Noise Levels and Stress

Measured ambient noise often exceeds recommended levels in adult ICUs (Christensen, 2007; Macedo et al., 2009; Ryherd et al., 2008), PICUs (Carvalho et al., 2005; Kawai et al., 2019), and NICUs (H. L. Chen et al., 2009; Lasky & Williams, 2009), with average noise levels ranging from 48 to 70 decibels and maximum levels ranging from 67 to 120 decibels. Temporal studies of ambient noise demonstrate higher levels during morning shifts compared to evening/night shifts (Carvalho et al., 2005; Kawai et al., 2019; Matook et al., 2010) and during weekdays, compared to weekends (Christensen, 2007). Noise levels also increase over time in the NICU setting and appear to be attributable to age-related changes in bed type and respiratory support equipment needs (Lasky & Williams, 2009). Common sources of ambient noise include equipment such as monitors and alarms, hospital staff conversations at nurses stations, and handovers between ICU and operating room teams at bedside (Carvalho et al., 2005). Careful consideration of noise pollution must occur when introducing new equipment and technologies, as evidenced by a report describing a marked increase in noise levels after the addition of motion-sensing motorized paper towel dispensers and a new audio communication system (Brandon, et al., 2007). Postdischarge surveys demonstrate that patients often recall various ICU noises and sounds (Johansson et al., 2012). Healthcare workers in the ICU environment also report that elevated noise levels contribute to feelings of fatigue, difficulty concentrating, and tension headaches (Ryherd et al., 2008).

Design Interventions to Decrease Noise

Multiple environmental interventions have been evaluated as potential modifiers of ambient noise. Some studies have reported that single-bed ICU rooms have lower sound levels compared to multibed rooms (H. L. Chen et al., 2009; Kol et al., 2015), although others have shown no difference (Kramer et al., 2016). Wang and colleagues (2013) reported a decrease in average and maximum noise levels in patient care areas after the addition of a dedicated service corridor. Architectural features such as soundproof headwalls to separate patients from medical equipment and an anteroom between the patient room and corridor result in reduced average and maximum sound levels in ICU rooms (Leutz et al., 2016). A multiphase quality improvement initiative in a NICU demonstrated that lowering equipment alarm sounds was associated with an overall reduction in noise levels (Chawla et al., 2017).

Light Interventions in the ICU Environment

Light source and level of illumination are frequently identified as modifiable variables. Infants exposed to lower minimum and maximum illumination levels in the NICU experience less periodic breathing and awake time (Stevens et al., 2007).
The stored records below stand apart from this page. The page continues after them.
-- ==== Sys2Proof/Machine/Admission.lean ====
section
/-! DEFINITION. Admission: the input of R295, the proof of Tables 10-2 and 10-4, and the breakdown of Table 10-6
(spec/10_deterministic_service.md). Times inside a walk are integers: 2^-16 ns times the port's rate in Mb/s. -/

namespace Sys2Proof.Machine

open Sys2Proof

/-! ### Exact fractions -/

/-- A non-negative fraction of ns; its denominator is not 0. -/
structure Frac where
  num : Nat
  den : Nat
  deriving DecidableEq, Repr

/-- A whole number of ns. -/
def Frac.ofNat (n : Nat) : Frac := ⟨n, 1⟩

/-- A quotient; where the divisor is 0 nothing bounds the term, and it counts as 2^64 ns. -/
def Frac.quot (a b : Nat) : Frac := if b = 0 then ⟨2 ^ 64, 1⟩ else ⟨a, b⟩

/-- The sum. -/
def Frac.add (a b : Frac) : Frac := ⟨a.num * b.den + b.num * a.den, a.den * b.den⟩

/-- The sum of a list. -/
def Frac.sum (l : List Frac) : Frac := l.foldl Frac.add ⟨0, 1⟩

/-- Rounded up. -/
def Frac.ceil (a : Frac) : Nat := ceilDiv a.num a.den

/-- Whether a is less than b. -/
def Frac.lt (a b : Frac) : Bool := decide (a.num * b.den < b.num * a.den)

/-! ### The admission input (R295) -/

/-- What the input holds of a line port. -/
structure AdmPort where
  /-- Enabled -/
  en : Bool
  /-- OFF permitted (R495) -/
  off : Bool
  /-- Tolerance T(p) of R488, ns: the larger of the one in force and the one that still counts (R491) -/
  tol : Nat
  /-- Rate in Mb/s, maximum frame length and MACsec bytes, where the port is on a stream path -/
  path : Option (Nat × Nat × Nat)
  deriving DecidableEq, Repr

/-- The admission input: the items of R295 as they would stand. -/
structure AdmIn where
  profile : Nat
  streams : Tab StreamCfg
  recs : Tab EgressRec
  frer : Tab (List Nat)
  /-- Running and pending list of each port that has one -/
  gates : Tab (Option GateList × Option GateList)
  /-- Deterministic queues, and the egress queues that streams and records name: port and settings -/
  queues : Tab (Option Nat × Bool × Nat)
  /-- VOQ sets with deterministic offsets: system port, mask and guarantees in 10 Mb/s -/
  sets : Tab (Nat × Nat × List Nat)
  /-- Next-hops that streams name -/
  nhs : Tab NextHop
  /-- Their encapsulations -/
  encaps : Tab Encap
  ports : Tab AdmPort
  /-- Mesh, F_fixed, tau, k_min, device ID, and the lowest lane payload rate in Gb/s -/
  fabric : List Nat
  /-- Device of each system port that a next-hop names -/
  devs : Tab (Nat × Nat)
  grants : Tab Nat
  /-- Credit factors, backpressure thresholds and max_out -/
  credit : List Nat
  /-- P and W of MEM.SET for the FD -/
  mem : Nat × Nat
  /-- Paired, and in D mode -/
  twin : Bool × Bool
  /-- All settings and the parent of the queues above -/
  cfgs : Tab (QueueCfg × Nat)
  /-- The tolerances set -/
  tols : Tols
  /-- The MACsec settings of the ports on a stream path -/
  secs : Tab SecY
  deriving DecidableEq, Repr

/-- T(p) of a set of tolerances (R488). -/
def portTol (t : Tols) (p : Nat) : Nat :=
  let x := tgetD t.ports p {}
  (List.range 8).foldl (fun n c => if bit x.mask c then min n (t.cls.getD c 0) else n) x.tol

/-- T(p) as admission counts it: a lowered tolerance takes effect two boundaries later (R491). -/
def admTol (s : State) (p : Nat) : Nat :=
  match s.pow.lag with
  | some (_, old) => max (portTol old p) (portTol s.pow.tol p)
  | none => portTol s.pow.tol p

/-- The declaration of a stream as it will be in force. -/
def Stream.eff (y : Stream) : StreamCfg := y.pend.getD y.cfg

/-- A queue's settings as they will be in force. -/
def Queue.eff (x : Queue) : QueueCfg := match x.pend with | some e => e.1 | none => x.cfg

/-- The largest number of bytes that a next-hop's encapsulation adds to a frame (R145, R153). -/
def Encap.grow (e : Encap) : Nat :=
  let labels := 4 * (e.count + if e.entropy then 2 else 0)
  if e.kind = 1 then labels
  else if e.kind = 3 then labels + 14
  else if e.kind = 4 then labels + 18
  else 14 + 40 + if e.count ≤ 1 then 0 else 8 + 16 * e.count

/-- Next-hop indices that the streams name. -/
def namedHops (l : Tab StreamCfg) : List Nat := (l.flatMap fun e => e.2.members.map fun m => hIdx m.nh).eraseDups

/-- The egress queue of a stream's member. -/
def memberQueue (nhs : Tab NextHop) (c : StreamCfg) (m : Member) : Nat :=
  match tget nhs (hIdx m.nh) with
  | some nh => (nh.qbase + c.cls) % 2 ^ 20
  | none => 0

/-- Ports on a stream path: of ingress, of local members, and of egress records. -/
def pathPorts (l : Tab StreamCfg) (r : Tab EgressRec) : List Nat :=
  ((l.flatMap fun e => e.2.port :: (e.2.members.filter fun m => !m.remote).map fun m => m.port) ++ r.map fun e => e.2.port).eraseDups

/-- Bytes that MACsec adds to a protected frame of a port (R75). -/
def macsecGrow (x : Port) : Nat := if x.secY.cipher = 0 then 0 else if x.secY.sciIn then 32 else 24

/-- The input of an Ethernet port. -/
def admPort (s : State) (path : List Nat) (p : Nat) (x : Port) : AdmPort :=
  let cfg := x.pendCfg.getD x.cfg
  { en := x.pendEn.getD x.inService, off := (tgetD s.pow.tol.ports p {}).off, tol := admTol s p
    path := if path.contains p then some (ethSpeed x.mode, cfg.maxLen, macsecGrow x) else none }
An NICU-cycled light strategy throughout the day versus continuous bright light, or near darkness, resulted in shortened hospital length of stay in premature neonates (Morag & Ohlsson, 2015). Subtle variations in ambient light levels have also been associated with increased awakening in premature neonates, suggesting that design interventions to modify abrupt changes in lighting may affect NICU outcomes (Zores et al., 2018). In a systematic review, it was concluded that changes in light level should be gradual, light mitigation protection should be used for infants less than 32 weeks corrected gestational age, and premature infants should not be exposed continuously to high light levels (Zores-Koenig et al., 2020).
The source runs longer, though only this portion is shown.